A workshop series on how to efficiently manage and analyze sequencing data. Bioinformatics Workshops

Introduction to R: Basics, Plots, and RNA-seq Differential Expression Analysis

At a glance
Opportunity for
  • Participants to understand the basics of R and RStudio and their application to differential gene expression analysis on RNA-seq count data, including data visualization
  • MD, DNP, PhD or equivalent, DDS/DMD
  • Receipt of endorsement from an applicant's supervisor stating the applicant will be able to attend all days of the workshop
  • Preference for no or minimal R programming experience or familiarity with RNA-seq analysis methods
Time commitment
  • Four days (broken up between two weeks)
Funding level
  • Tuition-free
Session dates
  • April 5-6 and April 12-13, 2018 (this is one iteration spanning four days)
Application due
  • 5:00pm on March 1, 2018
  • Endorsements due 5:00pm March 5, 2018
  • All applicants will be notified of their status via email no later than March 14, 2018.
The application process is closed.
Login required.
Need Help?

This four-day hands-on workshop taught by the teaching team at the Harvard Chan Bioinformatics Core will introduce participants to the basics of R and RStudio and their application to differential gene expression analysis on RNA-seq count data, including data visualization.

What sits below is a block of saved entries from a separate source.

/-- The state after the stores of a bundle. -/
def Osier.stored (s : State) (k : Nat) (i : Bundle) : State :=
  let b := (Osier.core s k).active
  Osier.store (Osier.store (Osier.fabricWrite s i b) k false b (Move.ofNat i.x) (b.af (Move.ofNat i.x).areg 0)) k true b
    (Move.ofNat i.y) (b.af (4 + (Move.ofNat i.y).areg) 0)

theorem Osier.kept_stored (s : State) (k : Nat) (i : Bundle) (j : Nat) :
    (Osier.core (Osier.stored s k i) j).kept = (Osier.core s j).kept := by
  unfold Osier.stored
  simp only []
  rw [Osier.kept_store, Osier.kept_store, Osier.core_of_osier (State.coilOnly_osier (Osier.fabricWrite_only _ _ _))]

/-- The core after a bundle, before its end is looked at. -/
def Osier.afterCore (s : State) (k : Nat) (i : Bundle) (ws : List OW) : CoreSt :=
  { (Osier.core (Osier.stored s k i) k).setBank (Osier.core s k).inBank1 (Osier.bankAfter i (Osier.core s k).active ws s.clk.mono) with
    xfers := Osier.xfersAfter (Osier.stored s k i) k i (Osier.core s k).active }

theorem Osier.execute_eq (s : State) (k : Nat) (i : Bundle) : ∃ u ws,
    ws = i.compute (Osier.core s k).active (Osier.core s k).xfers.length ++
      Osier.fabricRead s i (Osier.core s k).active ++ Osier.companions s k i ∧
    State.coilOnly (Osier.setCore (Osier.stored s k i) k (Osier.afterCore s k i ws)) u ∧
    Osier.execute s k i = Osier.conclude u k i (Osier.core s k).inBank1 (Osier.core s k).active.pc :=
  ⟨_, _, rfl, Osier.tally_only _ k _, rfl⟩

theorem Osier.flow_queue (i : Bundle) (b : Bank) (l : List OW) :
    Osier.flow i (b.queue l) = { Osier.flow i b with wbs := (b.queue l).wbs } := Osier.flow_wbs i b _

/-- The bank after a bundle that is not DONE and stays in the instruction memory. -/
theorem Osier.execute_bank (s : State) (k : Nat) (i : Bundle) (hd : i.isDone = false)
    (hp : (Osier.flow i (Osier.core s k).active).pc < 4096) : ∃ ws,
    ws = i.compute (Osier.core s k).active (Osier.core s k).xfers.length ++
      Osier.fabricRead s i (Osier.core s k).active ++ Osier.companions s k i ∧
    Osier.core (Osier.execute s k i) k = Osier.afterCore s k i ws ∧ (Osier.execute s k i).mem = (Osier.stored s k i).mem := by
  obtain ⟨u, ws, hw, hu, he⟩ := Osier.execute_eq s k i
  refine ⟨ws, hw, ?_⟩
  have hc : Osier.core u k = Osier.afterCore s k i ws := by
    rw [Osier.core_of_osier (State.coilOnly_osier hu), Osier.core_setCore]
  have hm : u.mem = (Osier.stored s k i).mem := (State.coilOnly_mem hu).trans rfl
  have hb : (if (Osier.core s k).inBank1 then (Osier.afterCore s k i ws).b1 else (Osier.afterCore s k i ws).b0) =
      Osier.bankAfter i (Osier.core s k).active ws s.clk.mono := by
    unfold Osier.afterCore CoreSt.setBank
    cases (Osier.core s k).inBank1 <;> rfl
  have hpc : (Osier.bankAfter i (Osier.core s k).active ws s.clk.mono).pc = (Osier.flow i (Osier.core s k).active).pc := by
    unfold Osier.bankAfter
    rw [Osier.flow_queue]
  have : Osier.execute s k i = u := by
    rw [he]
    unfold Osier.conclude
    simp only []
    rw [hd, hc, hb, hpc]
    simp only [Bool.false_eq_true, if_false]
    rw [if_neg (by omega)]
  rw [this]
  exact ⟨hc, hm⟩

/-- Empty slots write nothing back and store nothing. -/
theorem Osier.companions_none (s : State) (k : Nat) (i : Bundle) (hx : i.x = 0) (hy : i.y = 0) (hc : i.ctl = 0) :
    Osier.companions s k i = [] ∧ (Osier.stored s k i).mem = s.mem := by
  have hl : Osier.loaded s k i = [] := by
    unfold Osier.loaded
    simp only [hx, hy]
    rw [Osier.load_none s k false (Move.ofNat 0) _ rfl, Osier.load_none s k true (Move.ofNat 0) _ rfl]
    rfl
  refine ⟨?_, ?_⟩
  · unfold Osier.companions
    rw [hl]
    unfold Bundle.pointers
    simp only [hx, hy, hc]
    rfl
  · unfold Osier.stored
    simp only [hx, hy]
    rw [Osier.store_none _ _ _ _ _ _ (by decide) (by decide), Osier.store_none _ _ _ _ _ _ (by decide) (by decide),
      State.coilOnly_mem (Osier.fabricWrite_only _ _ _)]

theorem Osier.advance_simple (b : Bank) (hl : b.loops = []) : b.advance.pc = b.pc + 1 := by
  unfold Bank.advance Bank.endLevel
  simp only [hl]
  rfl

R is a simple programming environment that enables the effective handling of data, while providing excellent graphical support. RStudio is a tool that provides a user-friendly environment for working with R. Together, R and RStudio allow participants to wrangle data, plot using ggplot2, and use DESeq2 to obtain lists of differentially expressed genes from RNA-seq count data.

This workshop is intended to provide both basic R programming knowledge AND its application. Participants should be interested in:

  • using R for increasing their efficiency for data analysis
  • visualizing data using R (ggplot2)
  • using R to perform statistical analysis on RNA-seq count data to obtain differentially expressed gene lists

Workshop segments will address the following:

  • R syntax: Understanding the different 'parts of speech' in R; introducing variables and functions, demonstrating how functions work, and modifying arguments for specific use cases.
  • Data structures in R: Getting a handle on the classes of data structures and the types of data used by R.
  • Data inspection and wrangling: Reading in data from files. Using indices and various functions to subset, merge, and create datasets.
  • Visualizing data: Visualizing data using plotting functions in base R as well as from external packages such as ggplot2.
  • Exporting data and graphics: Generating new data tables and plots for use outside of the R environment.
  • Differential expression analysis for RNA-seq data:
    • QC on count data
    • Using DESeq2 to obtain a list of significantly different genes
    • Visualizing expression patterns of differentially expressed genes
    • Performing functional analysis on gene lists with R-based tools

Please note that this workshop does not cover single cell analysis and does not review personal data.

Harvard Catalyst Postgraduate Education Program's policy requires full attendance and the completion of all activity surveys to be eligible for CME credit; no partial credit is allowed.

The Harvard Catalyst Education Program is accredited by the Massachusetts Medical Society to provide continuing medical education for physicians.